What is expected: Copy each line below in which the word "toNat" occurs.

Dataset entries:
^^^^^^^^
-- ==== Sys2Proof/Laws/Sequencer.lean ====
section
/-!
SUPPORT. The step split by who takes it: one lemma for each kind of host input, and all that a step of the sequencer
can be.
-/

namespace Sys2Proof.Laws

open Sys2Proof.Machine

/-- The sequencer's own step, without the host's schedule (R142). -/
def sequencerStep (s : State) : Result :=
  match sequencerItem s with
  | none => sequencerControl s
  | some (it, t) =>
    match decode it with
    | .ok i => exec i t
    | .error e => .fault (.illegalMicroOp e.theWord)

/-! ## The host's schedule (log entry 5) -/

theorem step_nil {s : State} (h : s.inputs = []) : step s = sequencerStep s := by
  rw [step_of_none (by rw [h]; rfl)]
  unfold attempt sequencerStep
  simp only [nextItem, controlStep, h] <;> rfl

theorem step_tick {s : State} {rest : List Input} (h : s.inputs = .tick :: rest) :
    step s = faultExit s (sequencerStep { s with inputs := rest }) := by
  unfold step attempt sequencerStep
  simp only [nextItem, controlStep, h] <;> rfl

theorem step_wait {s : State} {rest : List Input} (h : s.inputs = .waitDone :: rest) (hd : flag .done s = false) :
    step s = faultExit s (sequencerStep s) := by
  unfold step attempt sequencerStep
  simp only [nextItem, controlStep, h, hd]; rfl

theorem step_wait_over {s : State} {rest : List Input} (h : s.inputs = .waitDone :: rest)
    (hd : flag .done s = true) : step s = .next (answer (.value s.status.toNat) { s with inputs := rest }) :=
  step_of_next (by simp [attempt, nextItem, controlStep, h, hd])

theorem step_read {s : State} {ha : Nat} {rest : List Input} (h : s.inputs = .read ha :: rest) :
    step s = .next (hostRead ha { s with inputs := rest }) :=
  step_of_next (by simp [attempt, nextItem, controlStep, h])

theorem step_reset {s : State} {rest : List Input} (h : s.inputs = .reset :: rest) :
    step s = .next (resetEvent { s with inputs := rest }) :=
  step_of_next (by simp [attempt, nextItem, controlStep, h])

/-- A legal write to `CMD` runs the command. -/
theorem step_command {s : State} {v : Nat} {rest : List Input} (h : s.inputs = .write 0x0000 v :: rest)
    (hl : hostWriteLegal 0x0000 v s = true) :
    step s = faultExit s (exec (decodeCommand (BitVec.ofNat 8 v)) { s with inputs := rest }) := by
  rw [step, attempt_item (it := .command (BitVec.ofNat 8 v)) (t := { s with inputs := rest }) (by simp [nextItem, h, hl]) rfl]

/-- Any other write is a store or a refusal. -/
theorem step_write {s : State} {ha v : Nat} {rest : List Input} (h : s.inputs = .write ha v :: rest)
    (hc : ¬ (ha = 0x0000 ∧ hostWriteLegal ha v s = true)) :
    step s = .next (hostWrite ha v { s with inputs := rest }) :=
  step_of_next (by simp only [attempt, nextItem, h, hc, if_false, controlStep])

/-! ## The sequencer's steps -/

/-- All that a step of the sequencer can be, when no word is injected: the slot at `UPC` of its ROM, the symbol at
`DPOS`, or a step that decodes nothing. -/
theorem sequencerStep_cases {s : State} (hinj : s.injected = none) :
    (∃ op dst sa sb, s.upc < romLength s.unit ∧ slotFields s.unit s.upc = some (op, dst, sa, sb) ∧
      dst.legalDst = true ∧ sequencerStep s = microStep op dst sa sb s) ∨
    (∃ c, s.unit = .fetch ∧ s.dpos.toNat < s.len.toNat ∧ s.dpos.toNat < s.params.ndig ∧
      Memory.read s.dig s.dpos.toNat = some c ∧ sequencerStep s = exec (decodeSymbol c) s) ∨
    (sequencerItem s = none ∧ sequencerStep s = sequencerControl s) := by
  unfold sequencerStep
  cases hs : sequencerItem s with
  | none => exact .inr (.inr ⟨rfl, rfl⟩)
  | some q =>
    obtain ⟨it, t⟩ := q
    obtain ⟨rfl, ⟨w, hw, rfl⟩ | ⟨c, hu, h1, h2, h3, rfl⟩⟩ := sequencerItem_some hinj hs
    · have hk := romWord_isSome.mp (by simp [hw] : (romWord t.unit t.upc).isSome)
      obtain ⟨i, hi⟩ : ∃ i, romRow t.unit t.upc = some i :=
        Option.isSome_iff_exists.mp (by simpa [romRow, romRows_length] using hk)
      have hd := decode_slot hw hi
      obtain ⟨op, dst, sa, sb, hf, hdst, hex⟩ := exec_slot hw hd
      refine .inl ⟨op, dst, sa, sb, hk, hf, hdst, ?_⟩
      dsimp only
      rw [hd]
      dsimp only
      rw [hex, slotStep_at rfl rfl]
    · exact .inr (.inl ⟨c, hu, h1, h2, h3, rfl⟩)

/-- Where the `FIN` step goes under `KP`, unless the policy is `ABORT` and a malformed symbol stopped the loop. -/
theorem afterFin_converter {s : State} (hc : s.cmdr = 0x05#8)
    (h : flag .errDigit s = false ∨ s.params.policy = .normalizePartial) : afterFin s = setUnit .affsel s :=
  if_pos ⟨hc, h⟩

theorem afterFin_finish {s : State}
    (h : ¬ (s.cmdr = 0x05#8 ∧ (flag .errDigit s = false ∨ s.params.policy = .normalizePartial))) :
    afterFin s = finish s :=
  if_neg h

/-- All the fetch step can do when it decodes no symbol and answers a state. -/
theorem fetchControl_next {s t : State} (h : fetchControl s = .next t) :
    t = setUnit .fin s ∨ (t = s ∧ s.dpos.toNat < s.len.toNat ∧ ∃ c, readDigit s.dpos.toNat s = .ok c) := by
  unfold fetchControl at h
  split at h
  · cases h; exact .inl rfl
  · rename_i hlt
    split at h
    · cases h
    · rename_i c hc
      cases h
      exact .inr ⟨rfl, by omega, c, hc⟩

/-- All the `FIN` step can do when it answers a state: the latch, then the continuation. -/
theorem finStep_next {s t : State} (h : finStep s = .next t) :
    (s.len = 0#16 ∧ t = afterFin (setLastd 0x00#8 s)) ∨
    (s.len ≠ 0#16 ∧ ∃ c, readDigit (s.len.toNat - 1) s = .ok c ∧ t = afterFin (setLastd c s)) := by
  unfold finStep at h
  split at h
  · cases h; exact .inl ⟨by assumption, rfl⟩
  · rename_i hl
    split at h
    · cases h
    · rename_i c hc
      cases h
      exact .inr ⟨hl, c, hc, rfl⟩

/-- A read of `DIG` by the sequencer answers the symbol written there. -/
theorem readDigit_ok {i : Nat} {s : State} {c : Symbol} :
    readDigit i s = .ok c ↔ i < s.params.ndig ∧ Memory.read s.dig i = some c := by
  unfold readDigit
  split
  · cases Memory.read s.dig i <;> simp_all
  · simp_all

end Sys2Proof.Laws
end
^^^^^^^^
Exercise response:
    (hd : flag .done s = true) : step s = .next (answer (.value s.status.toNat) { s with inputs := rest }) :=
    (∃ c, s.unit = .fetch ∧ s.dpos.toNat < s.len.toNat ∧ s.dpos.toNat < s.params.ndig ∧
      Memory.read s.dig s.dpos.toNat = some c ∧ sequencerStep s = exec (decodeSymbol c) s) ∨
    t = setUnit .fin s ∨ (t = s ∧ s.dpos.toNat < s.len.toNat ∧ ∃ c, readDigit s.dpos.toNat s = .ok c) := by
    (s.len ≠ 0#16 ∧ ∃ c, readDigit (s.len.toNat - 1) s = .ok c ∧ t = afterFin (setLastd c s)) := by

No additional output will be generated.